[Dataset excerpts]

/-- MV: up to `n` rows. -/
def execBurrMv (b : BurrRef) (n : Nat) (reads : List Disturb) (s : State) : Host.Outcome State Fault Refusal :=
  done s (s.burrOp b 1 n fun p o r => unitMv b p reads o r)
/-- MVT: up to `n` groups of four rows. -/
def execBurrMvt (b : BurrRef) (n : Nat) (reads : List Disturb) (s : State) : Host.Outcome State Fault Refusal :=
  done s (s.burrOp b 2 n fun p o g => unitMvt b p reads o g)
/-- SCORE: up to `n` positions. -/
def execScore (b : BurrRef) (n : Nat) (reads : List Disturb) (s : State) : Host.Outcome State Fault Refusal :=
  done s (s.burrOp b 3 n fun p o r => unitScore b p reads o r)
/-- WSUM: up to `n` groups of four positions. -/
def execWsum (b : BurrRef) (n : Nat) (reads : List Disturb) (s : State) : Host.Outcome State Fault Refusal :=
  done s (s.burrOp b 4 n fun p o g => unitWsum b p reads o g)
/-- APPEND: up to `n` rows. -/
def execAppend (b : BurrRef) (n : Nat) (s : State) : Host.Outcome State Fault Refusal :=
  done s (s.burrOp b 5 n fun p o r => unitAppend b p o r)
/-- AXPY. -/
def execAxpy (b : BurrRef) (s : State) : Host.Outcome State Fault Refusal :=
  done s (s.burrOp b 6 1 fun _ o _ => unitAxpy b o)
/-- REDUCE. -/
def execBurrReduce (b : BurrRef) (s : State) : Host.Outcome State Fault Refusal :=
  done s (s.burrOp b 7 1 fun _ o _ => unitReduce b o)
/-- COPY: up to `n` blocks. -/
def execBurrCopy (b : BurrRef) (n : Nat) (reads : List Disturb) (s : State) : Host.Outcome State Fault Refusal :=
  done s (s.burrOp b 8 n fun p o k => unitCopy b p reads o k)
/-- FILL: up to `n` blocks. -/
def execBurrFill (b : BurrRef) (n : Nat) (s : State) : Host.Outcome State Fault Refusal :=
  done s (s.burrOp b 9 n fun p o k => unitFill b p o k)

/-! ### GATE (R224, R225) -/

/-- Blocks of an operation's memory operand in the order in which it reads them. -/
def boReadBlocks (o : Nat) : List Nat :=
  match boOpc o with
  | 1 | 2 | 3 | 4 =>
    ((List.range (boR o)).flatMap fun r =>
      blocksOf (boMaddr o + r * boStride o) (boRowBytes o) ++ blocksOf (boSaddr o + r * boScaleBytes o) (boScaleBytes o)).eraseDups
  | 8 => if boSub o = 0 then blocksOf (boMaddr o) (boLen o) else []
  | _ => []

/-- Blocks read ahead; a block that cannot be read is left for the operation. -/
def State.readAhead (s : State) (b : BurrRef) (p : BProg) (reads : List Disturb) : List Nat → State
  | [] => s
  | q :: r =>
    match s.burrBlock b p reads q with
    | .ok (.ok, d, t) =>
      let u := t.burr b
      (t.setBurr b { u with ra := aSet u.ra q d }).readAhead b p reads r
    | .ok (_, _, t) => t
    | .error w => s.await w

/-- GATE: it opens where (gate count − IMM) as a signed 16-bit value is not negative; until then up to `n` blocks of the
next operation's memory operand are read ahead. An operation code that no row has fails here (R211, R212). A reset of the tile domain ends it
with ABRT and leaves the Burr IDLE with no record (R233; DESIGN CHOICE, log 138). -/
def execGate (b : BurrRef) (n : Nat) (reads : List Disturb) (s : State) : Host.Outcome State Fault Refusal :=
  done s (match (s.burr b).run with
    | none => s
    | some p =>
      match p.ops[s.burIdx b]? with
      | none => s
      | some o =>
        if !s.running b.cdie false || decide (s.burSt b ≠ 1 ∧ s.burSt b ≠ 2) || decide (64 ≤ b.idx) then s
        else if boOpc o = 0 ∨ 10 < boOpc o then s.burrFail b .perm 0
        else if boOpc o ≠ 10 then s
        else if !burrCheck p.hdr o b.idx then s.burrFail b .perm 0
        else if (s.burGate b + 65536 - boImm o % 65536) % 65536 < 32768 then s.burrGoTo b p (s.burIdx b + 1)
        else if p.draining then s.burrEnd b .abrt 0
        else
          let t := s.setBurSt b 2
          let k := burrSkip p.ops b.idx (p.ops.length + 1) (s.burIdx b + 1)
          match p.ops[k]? with
          | some x =>
            if boRa x && burrCheck p.hdr x b.idx then
              t.readAhead b p reads ((boReadBlocks x).take (min n (boR o / 64)))
            else t
          | none => t)

/-! ### Launches (R218-R220) -/

/-- The launch of a command. -/
def State.blaunch? (s : State) (die : Fin 4) (id : Nat) : Option BLaunch :=
  s.blaunches.find? fun l => decide (l.die = die) && decide (l.id = id)
def burrsOf (die : Fin 4) (m : Nat) : List BurrRef := ((List.range 64).filter (nbit m)).map fun i => ⟨die, i⟩
def State.setBlaunch (s : State) (l : BLaunch) : State :=
  { s with blaunches := s.blaunches.map fun x => if x.die = l.die ∧ x.id = l.id then l else x }

/-- A program taken up as pending by a Burr. -/
def State.burrPend (s : State) (l : BLaunch) (b : BurrRef) : State :=
  let u := s.burr b
  (s.setBurr b { u with pend := some ⟨l.die, l.id, l.ctx, l.pl, l.hdr, l.ops, false⟩ }).setRf b.cdie .burState b.idx 4 4 1

/-- Whether a launch of a stream is still to be delivered before another one: launches reach their Burrs in stream order (R219). -/
def State.blaunchBefore (s : State) (die : Fin 4) (id q : Nat) : Bool :=
  s.blaunches.any fun x => decide (x.die = die) && decide (x.id < id) && decide (x.todo ≠ 0) &&
    (match s.cmd? die x.id with | some c => decide (c.queue = q) | none => false)

/-- BURR_LAUNCH_DELIVER: a launch reaches its Burrs once each has a free pending place, its queue is in service and every earlier
launch of its stream is delivered; one whose mask names a disabled, retired or absent Burr completes with UNAV (R218, R219, R230); one that
a pause has returned ends with ABRT on such a Burr (DESIGN CHOICE, log 136). -/
def execBurrLaunchDeliver (die : Fin 4) (id : Nat) (s : State) : Host.Outcome State Fault Refusal :=
  done s (match s.blaunch? die id, s.cmd? die id with
    | some l, some c =>
      let bs := burrsOf die l.todo
      let first := !c.started
      if l.todo = 0 ∨ s.running (.cd die) true = false ∨ s.rf (.cd die) .cqCfg c.queue 23 21 = 3
          ∨ s.preempted.contains (die.val, l.ctx) = true ∨ s.blaunchBefore die id c.queue = true then s
      else if first && bs.any (fun b => s.burGone b) then
        ({ s with blaunches := s.blaunches.filter fun x => decide (¬ (x.die = die ∧ x.id = id)) }.cmdStart c).cmdFin die id
          .unav 0 (BitVec.ofNat 64 (bhTag l.hdr))
      else if bs.all (fun b => (s.burr b).pend.isNone) then
        let t := bs.foldl (fun x b => if x.burGone b then x.burrCount die l.id b .abrt else x.burrPend l b)
          ((s.setBlaunch { l with todo := 0 }).newWork (.cd die) 4)
        if first then t.cmdStart c else t
      else s
    | _, _ => s)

Prompt → Among the lines above, list those that contain the word "burrFail".

Answer →
        else if boOpc o = 0 ∨ 10 < boOpc o then s.burrFail b .perm 0
        else if !burrCheck p.hdr o b.idx then s.burrFail b .perm 0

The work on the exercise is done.